• WHAT IS NEEDED:
Give a verbatim repeat of the lines that run from the line containing "have hstart := startRequest_of_ready" to the end of the data below.

Data excerpts:
/-! ## Transmission -/

/-- R24, R26, R36, R72: CREDIT for all of unannounced, and the SOF that spends held, which waits for
credit and for the CREDIT owed (log 22). The frame sent is, by class, an R frame as it was chosen, the
received frame with HOPS, LABEL and an ENUM's NEXT replaced (R65), or the slot's frame under the header
of its offer (R108, R113). -/
def Obligations.CreditAndSofSent : Prop :=
  (∀ (s : State) (p : PortId), s.dev.LiveOnline p → (s.dev.port p).tx = .between →
    ((s.dev.port p).unannounced ≠ 0 → exec (.txCredit p) s = s.nextWith
        (s.dev.onPort p fun P =>
          { P with outstanding := P.outstanding + P.unannounced, unannounced := 0
                   lastSent := [.credit P.unannounced] })
        ∧ exec (.txSof p) s = .next s)
    ∧ (∀ c f, (s.dev.arbiter p).chosen = some { frame := c, sending := false } →
        chosenContent p c s.dev = some f → (s.dev.port p).unannounced = 0 →
        (chosenBlocks p c s.dev ≤ (s.dev.port p).held → exec (.txSof p) s = s.nextWith
          ((s.dev.onPort p fun P =>
            { P with held := P.held - chosenBlocks p c s.dev, tx := .sending f.bytes 0
                     lastSent := [.sof] }).onArbiter p fun a =>
            { a with chosen := some { frame := c, sending := true } }))
        ∧ ((s.dev.port p).held < chosenBlocks p c s.dev → exec (.txSof p) s = .next s)))
  ∧ ∀ (p : PortId) (d : Device),
    (∀ kind f, chosenContent p (.origin kind f) d = some f
      ∧ chosenBlocks p (.origin kind f) d = blockCount f.header.length.toNat)
    ∧ (∀ ref r, (d.port p.opposite).residents.find? (fun r => r.key = ref.key) = some r →
      chosenContent p (.forward ref) d = some
          { header := { r.frame.header with
              hops := ref.hops, label := ref.label, spareSeq := 0, spareHops := 0 }
            payload := match ref.next with
              | none => r.frame.payload
              | some next => r.frame.payload.set 1 next }
        ∧ chosenBlocks p (.forward ref) d = ref.blocks)
    ∧ ∀ k o, (d.slot ⟨p, k⟩).offered = some o →
      let slot := d.slot ⟨p, k⟩
      chosenContent p (.launch k) d = some
          { header :=
              { kind := 1, seq := o.seq, spareSeq := 0, spareHops := 0, hops := o.hops
                label := slot.label, length := slot.length, source := o.source, tag := 0 }
            payload := (List.range slot.length.toNat).map fun i =>
              Memory.read d.launch.mem (1024 * slotNumber ⟨p, k⟩ + i) }
        ∧ chosenBlocks p (.launch k) d = blockCount slot.length.toNat

/-- R36 (2), (3): the bytes of a frame in order, and the ABORT that closes one. -/
def Obligations.BytesAndAbortSent : Prop :=
  ∀ (s : State) (p : PortId), s.dev.Live →
    (∀ b rest n, (s.dev.port p).tx = .sending (b :: rest) n →
      exec (.txDataSymbol p) s =
        s.nextWith (s.dev.sent p (.sending rest (n + 1)) [.data b]))
    ∧ (∀ b owed closing, (s.dev.port p).tx = .aborting (b :: owed) closing →
      exec (.txDataSymbol p) s = s.nextWith (s.dev.sent p (.aborting owed closing) [.data b])
        ∧ exec (.txAbort p) s = .next s)
    ∧ ((s.dev.port p).tx = .aborting [] false →
      exec (.txAbort p) s = s.nextWith (s.dev.sent p .between [.abort]))
    ∧ ((s.dev.port p).tx = .aborting [] true →
      exec (.txAbort p) s = s.nextWith (s.dev.sent p .between [.abort, .ready]))
    ∧ (∀ rest n, abortTransmission (.sending rest n) = .aborting (rest.take (8 - n)) false)

/-- R69, R74, R116: the EOF of the chosen frame, by class: a forward use ends, a slot completes SENT, or
the origin entry leaves the list unless it is renewed. Where the spec leaves the arbiter's choice and
the sender's next placement unordered, the statement holds of one of the two orders (log 5). -/
def Obligations.EofEndsChosenFrame : Prop :=
  ∀ (s : State) (p : PortId) (c : Chosen) (n : Nat), s.dev.Live →
    (s.dev.port p).tx = .sending [] n → (s.dev.arbiter p).chosen = some c →
    let d := (s.dev.sent p .between [.eof]).onArbiter p fun a => { a with chosen := none }
    let kept := fun x : OriginEntry =>
      if x.chosen then
        match x.body with
        | .enumRet f true => some { body := .enumRet f false, chosen := false }
        | .enumRet _ false | .reply _ | .alert => none
      else some x
    let settled := { d with origin := d.origin.filterMap kept }
    let withAlert := fun e : Device =>
      { e with origin := e.origin ++ [{ body := .alert, chosen := false }] }
    let drawn := { settled with choices := settled.choices + 1 }
    (∀ ref, c.frame = .forward ref → ∃ e, exec (.txEof p) s = s.nextWith (arbitrate e)
        ∧ (d.port p.opposite).ForwardsEnded [ref.key] (e.port p.opposite)
        ∧ e.port p = d.port p
        ∧ e = { d.count (.port p .forwardedOut) with ports := e.ports })
    ∧ (∀ k, c.frame = .launch k → ∃ e, d.SlotCompleted e ⟨p, k⟩ .sent
        ∧ exec (.txEof p) s = s.nextWith (arbitrate (dealSlots p e)))
    ∧ (∀ f, c.frame = .origin .enumRet f → exec (.txEof p) s =
        s.nextWith (arbitrate settled))
    ∧ (∀ f, c.frame = .origin .reply f → s.dev.agent.resetDue = false →
        exec (.txEof p) s = s.nextWith (arbitrate (startRequest (arbitrate drawn)))
        ∨ exec (.txEof p) s = s.nextWith (arbitrate (arbitrate (startRequest drawn))))
    ∧ (∀ f, c.frame = .origin .alert f → s.dev.stats.alertPending = false →
        exec (.txEof p) s = s.nextWith (arbitrate settled))
    ∧ (∀ f, c.frame = .origin .alert f → s.dev.stats.alertPending = true →
        exec (.txEof p) s =
            s.nextWith (arbitrate (withAlert (arbitrate drawn)))
          ∨ exec (.txEof p) s =
            s.nextWith (arbitrate (arbitrate (withAlert drawn))))

/-- R13, R14, Table 13.1: a frame as sent has 12 + its payload's bytes, its header and payload are read
back from them, its trailer is the complement of the check register after all bytes before it, preset to
ones, and it passes the receiver's check (R31), which takes the bytes as `RxFrame.withByte` says. -/
def Obligations.SentFrameReadsBack : Prop :=
  (∀ f : RxFrame, f.checkFails = true ↔ f.lastFour ≠ wordBytes (~~~ f.check))
  ∧ (∀ (f : RxFrame) (b : Byte), f.takeCheck b =
      { f with check := (f.withByte b).check, lastFour := (f.withByte b).lastFour })
  ∧ ∀ f : Frame,
    let covered := f.bytes.take (8 + f.payload.length)
    f.bytes.length = 12 + f.payload.length
      ∧ decodeHeader (f.bytes.take 8) = some f.header
      ∧ (f.bytes.drop 8).take f.payload.length = f.payload
      ∧ f.bytes.drop (8 + f.payload.length) = wordBytes (~~~ (covered.foldl checkByte 0xFFFFFFFF))
      ∧ (f.bytes.foldl RxFrame.takeCheck RxFrame.fresh).checkFails = false
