theorem opFaultRead_of_kept {clear : Bool} {d : Device} (h : clear = false ∨ d.stats.record = none) :
    opFaultRead clear d = yieldsData (faultForm d.stats.record d.stats.overflow) d := by
  have hkeep : (clear && d.stats.record.isSome) = false := by
    rcases h with h | h
    · rw [h, Bool.false_and]
    · rw [h]
      exact Bool.and_false _
  rw [opFaultRead, hkeep]
  rfl

theorem opFaultRead_of_cleared {d : Device} (h : d.stats.record ≠ none) :
    opFaultRead true d = yieldsData (faultForm d.stats.record d.stats.overflow) d.emptyRecord := by
  have hsome : (true && d.stats.record.isSome) = true := by
    rw [Bool.true_and]
    exact Option.isSome_iff_ne_none.2 h
  rw [opFaultRead, hsome]
  rfl

/-- Settles O37, by whether the record is emptied. -/
theorem faultRead : Obligations.FaultRead := by
  refine ⟨fun overflow => rfl, rfl, fun s b clear h => ⟨fun hkeep =>
    exec_atOperation rfl h (opFaultRead_of_kept hkeep), fun hclear hrecord => ?_⟩⟩
  subst hclear
  have hempty := Device.withdrawAlert_eq
    { s.dev with stats := { s.dev.stats with record := none, overflow := 0 } }
  have hread := opFaultRead_of_cleared hrecord
  rw [Device.emptyRecord, hempty] at hread
  exact exec_atOperation rfl h hread

/-! ## BATCH_END -/

theorem Op.head_of_laidOut {o : Op} {record : List Byte} (h : Op.LaidOut o record) :
    record.head? = some (Op.code o) := by
  cases o with
  | tableWrite i f =>
    obtain ⟨form, -, rfl⟩ := h
    rfl
  | tableRead i c | counterRead i c | faultRead c =>
    obtain ⟨flag, rfl, -⟩ := h
    rfl
  | echo data =>
    obtain ⟨n, -, rfl⟩ := h
    rfl
  | readWord a | writeWord a v | modifyWord a v m | tableInvalidate i n | seqReset c | setNode n
  | stationReset =>
    obtain rfl := h
    rfl

theorem endBatch_of_over {d : Device} {b : Batch} {q : RequestCopy} {rest : List RequestCopy}
    (hb : d.agent.batch = some b) (hq : d.agent.queue = q :: rest)
    (hover : b.failed = true ∨ b.waiting = []) (hdue : d.agent.resetDue = false) :
    endBatch d = arbitrate (((answerRequest q.tag b.payload d).count .requests).onAgent fun a =>
      { a with batch := none, resetDue := b.resetRan }) := by
  have hends : b.over = true := by
    rcases hover with h | h
    · rw [Batch.over, h, Bool.true_or]
    · rw [Batch.over, h]
      exact Bool.or_true _
  rw [endBatch, hb, hq]
  simp [hends, hdue]

/-- Settles O40: the reply of the batch is composed and placed. -/
theorem batchEndAnswers : Obligations.BatchEndAnswers := by
  refine ⟨fun o record => Op.head_of_laidOut, fun s b q rest hlive hb hq hover hdue => ?_⟩
  have hexec : exec .batchEnd s = s.nextWith (endBatch s.dev) := onDevice_live _ hlive
  intro results status record r h
  have htail : s.dev.agent.queue.tail = rest := by rw [hq, List.tail_cons]
  have hbytes : OpResult.bytes = record := by
    funext x
    obtain ⟨code, st, data⟩ := x
    cases st <;> rfl
  have hreply : composeReply q.tag b.payload s.dev = r := by
    rw [composeReply, Batch.payload, replyPayload, hbytes]
    rfl
  rw [hexec, endBatch_of_over hb hq hover hdue, answerRequest, hreply]
  subst htail
  rfl

/-! ## STATION_RESET_APPLIED -/

/-- An event that does nothing, whether or not RESET holds the part. -/
theorem onDevice_idle {s : State} {f : Device → Device} (h : f s.dev = s.dev) :
    onDevice (unlessHeld f) s = .next s := by
  rw [onDevice, unlessHeld, h, ite_self]

theorem exec_operation_resetDue {s : State} (h : s.dev.agent.resetDue = true) (o : Op) :
    exec (Op.command o) s = .next s := by
  cases o
  all_goals exact onDevice_idle (runOperation_resetDue h)

theorem stationReset_channel (c : Fin 8) (d : Device) :
    (stationReset d).channel c = { Channel.reset with held := (d.channel c).held } := by
  simp [stationReset, Device.channel, Channel.stationReset]

/-- Settles O41, by whether a station reset is due. -/
theorem stationResetApplied : Obligations.StationResetApplied := by
  refine ⟨fun s hnone => onDevice_idle (by rw [hnone]; rfl), fun s hdue =>
    ⟨exec_operation_resetDue hdue, onDevice_idle (endBatch_resetDue hdue), startRequest_resetDue hdue,
      fun p f sending hc => onDevice_idle (sendEof_reply_resetDue hdue hc rfl)⟩, fun s hlive hdue => ?_⟩
  have hexec : exec .stationResetApplied s = s.nextWith (stationReset s.dev) :=
    (onDevice_live _ hlive).trans (by rw [hdue]; rfl)
  exact ⟨stationReset s.dev, hexec, rfl, rfl, Device.reset_entry, fun c => stationReset_channel c s.dev, rfl,
    rfl, rfl, rfl, rfl, rfl, rfl, rfl, rfl, rfl, rfl, rfl⟩

end Sys2Proof.Machine

/-! SUPPORT. The start of a request (R124, R126) and which payloads are in order (R128). -/

namespace Sys2Proof.Machine

/-! ## The payload of a request -/

theorem any_isStationReset_iff (ops : List Op) :
    ops.any Op.isStationReset = true ↔ Op.stationReset ∈ ops := by
  rw [List.any_eq_true]
  constructor
  · rintro ⟨o, ho, hreset⟩
    cases o with
    | stationReset => exact ho
    | _ => cases hreset
  · exact fun h => ⟨_, h, rfl⟩

theorem any_isSetNode_iff (ops : List Op) :
    ops.any Op.isSetNode = true ↔ ∃ n, Op.setNode n ∈ ops := by
  rw [List.any_eq_true]
  constructor
  · rintro ⟨o, ho, hnode⟩
    cases o with
    | setNode n => exact ⟨n, ho⟩
    | _ => cases hnode
  · rintro ⟨n, h⟩
    exact ⟨_, h, rfl⟩

/-- R128 beyond the form of the records. -/
def Op.ListInOrder (broadcast : Bool) (ops : List Op) : Prop :=
  ops ≠ [] ∧ Op.stationReset ∉ ops.dropLast ∧ (broadcast = true → ∀ n, Op.setNode n ∉ ops)

theorem Op.listInOrder_iff (broadcast : Bool) (ops : List Op) :
    Op.ListInOrder broadcast ops ↔
      (ops.isEmpty || ops.dropLast.any Op.isStationReset || (broadcast && ops.any Op.isSetNode))
        = false := by
  rw [Bool.eq_false_iff]
  simp only [Op.ListInOrder, ne_eq, Bool.or_eq_true, Bool.and_eq_true, List.isEmpty_iff,
    any_isStationReset_iff, any_isSetNode_iff, not_or, not_and, not_exists]
  tauto

theorem parseRequest_eq_some (broadcast : Bool) (payload : List Byte) (ops : List Op) :
    parseRequest broadcast payload = some ops ↔
      parseRecords 16 payload = some ops ∧ Op.ListInOrder broadcast ops := by
  rw [parseRequest]
  cases hparse : parseRecords 16 payload with
  | none => simp
  | some found =>
    dsimp only
    split
    case isTrue hbad =>
      constructor
      · intro h
        cases h
      · rintro ⟨h, horder⟩
        cases h
        rw [Op.listInOrder_iff, hbad] at horder
        cases horder
    case isFalse hgood =>
      have horder := (Op.listInOrder_iff broadcast found).2 (Bool.eq_false_iff.2 hgood)
      constructor
      · intro h
        cases h
        exact ⟨rfl, horder⟩
      · rintro ⟨h, -⟩
        exact h

theorem parseRequest_spelled (broadcast : Bool) (payload : List Byte) (ops : List Op) :
    parseRequest broadcast payload = some ops ↔
      Op.listLaidOut ops payload ∧ 1 ≤ ops.length ∧ ops.length ≤ 16
        ∧ Op.stationReset ∉ ops.dropLast ∧ (broadcast = true → ∀ n, Op.setNode n ∉ ops) := by
  rw [parseRequest_eq_some, parseRecords_eq_some, Op.ListInOrder, Nat.one_le_iff_ne_zero, ne_eq,
    ne_eq, List.length_eq_zero_iff]
  tauto

/-! ## The start -/

theorem startRequest_of_busy {d : Device}
    (h : d.agent.batch ≠ none ∨ d.hasOrigin .reply = true ∨ d.agent.queue = []) : startRequest d = d := by
  unfold startRequest
  split
  case isFalse => rfl
  case isTrue hready =>
    obtain ⟨hbatch, hreply, -⟩ := hready
    rcases h with h | h | h
    · exact absurd hbatch h
    · rw [h] at hreply
      cases hreply
    · rw [h]

/-- The broadcast is counted before the request runs (R157). -/
def countBroadcast (q : RequestCopy) (d : Device) : Device :=
  if q.broadcast then d.count .broadcasts else d

theorem countBroadcast_frame (q : RequestCopy) (d : Device) :
    countBroadcast q d = { d with stats := (countBroadcast q d).stats } := by
  unfold countBroadcast
  split <;> rfl

theorem startRequest_of_ready {d : Device} {q : RequestCopy} {rest : List RequestCopy}
    (hbatch : d.agent.batch = none) (hreply : d.hasOrigin .reply = false)
    (hdue : d.agent.resetDue = false) (hq : d.agent.queue = q :: rest) :
    startRequest d = runRequest q (countBroadcast q d) := by
  rw [startRequest, if_pos ⟨hbatch, by rw [hreply]; rfl, by rw [hdue]; rfl⟩, hq]
  rfl

theorem replayFor_of_repeat {tag : Byte} {a : Agent} {r : Reply} (h0 : tag ≠ 0) (hlast : tag = a.lastTag)
    (hr : a.replay = some r) : replayFor tag a = some r := by
  rw [replayFor, if_pos ⟨h0, hlast⟩, hr]

theorem replayFor_of_fresh {tag : Byte} {a : Agent}
    (h : tag = 0 ∨ tag ≠ a.lastTag ∨ a.replay = none) : replayFor tag a = none := by
  unfold replayFor
  split
  case isFalse => rfl
  case isTrue hrepeat =>
    obtain ⟨h0, hlast⟩ := hrepeat
    rcases h with h | h | h
    · exact absurd h h0
    · exact absurd hlast h
    · exact h

theorem runRequest_of_repeat {q : RequestCopy} {d : Device} {r : Reply}
    (h : replayFor q.tag d.agent = some r) : runRequest q d = replayRequest r d := by
  rw [runRequest, h]

theorem runRequest_of_fresh {q : RequestCopy} {d : Device} (h : replayFor q.tag d.agent = none) :
    (parseRequest q.broadcast q.payload = none →
        runRequest q d = answerRequest q.tag malformedPayload (d.count .malformed))
      ∧ ∀ ops, parseRequest q.broadcast q.payload = some ops → runRequest q d =
        d.onAgent fun a =>
          { a with batch := some { waiting := ops, results := [], failed := false } } := by
  rw [runRequest, h]
  exact ⟨fun hp => by rw [hp], fun ops hp => by rw [hp]⟩

/-- Settles O42, by the replay store and the records of the payload. -/
theorem requestStarted : Obligations.RequestStarted := by
  refine ⟨fun d => ⟨startRequest_of_busy, fun q rest hbatch hreply hdue hq => ?_⟩, parseRequest_spelled⟩
  have hstart := startRequest_of_ready hbatch hreply hdue hq
  obtain ⟨x, hx⟩ : ∃ x, countBroadcast q d = { d with stats := x } := ⟨_, countBroadcast_frame q d⟩
  have hqueue : d.agent.queue.tail = rest := by rw [hq, List.tail_cons]
  intro e malformed entry
  have he : e = { d with stats := x } := hx
  rw [he, hstart, hx]
  subst hqueue
  refine ⟨fun r h0 hlast hr => ?_, fun hfresh => ?_⟩
  · exact runRequest_of_repeat (replayFor_of_repeat h0 hlast hr)
  · obtain ⟨hmalformed, hbatch⟩ :=
      runRequest_of_fresh (d := { d with stats := x }) (replayFor_of_fresh hfresh)
    exact ⟨hmalformed, hbatch⟩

• RESPONSE TO THE EXERCISE:
  have hstart := startRequest_of_ready hbatch hreply hdue hq
  obtain ⟨x, hx⟩ : ∃ x, countBroadcast q d = { d with stats := x } := ⟨_, countBroadcast_frame q d⟩
  have hqueue : d.agent.queue.tail = rest := by rw [hq, List.tail_cons]
  intro e malformed entry
  have he : e = { d with stats := x } := hx
  rw [he, hstart, hx]
  subst hqueue
  refine ⟨fun r h0 hlast hr => ?_, fun hfresh => ?_⟩
  · exact runRequest_of_repeat (replayFor_of_repeat h0 hlast hr)
  · obtain ⟨hmalformed, hbatch⟩ :=
      runRequest_of_fresh (d := { d with stats := x }) (replayFor_of_fresh hfresh)
    exact ⟨hmalformed, hbatch⟩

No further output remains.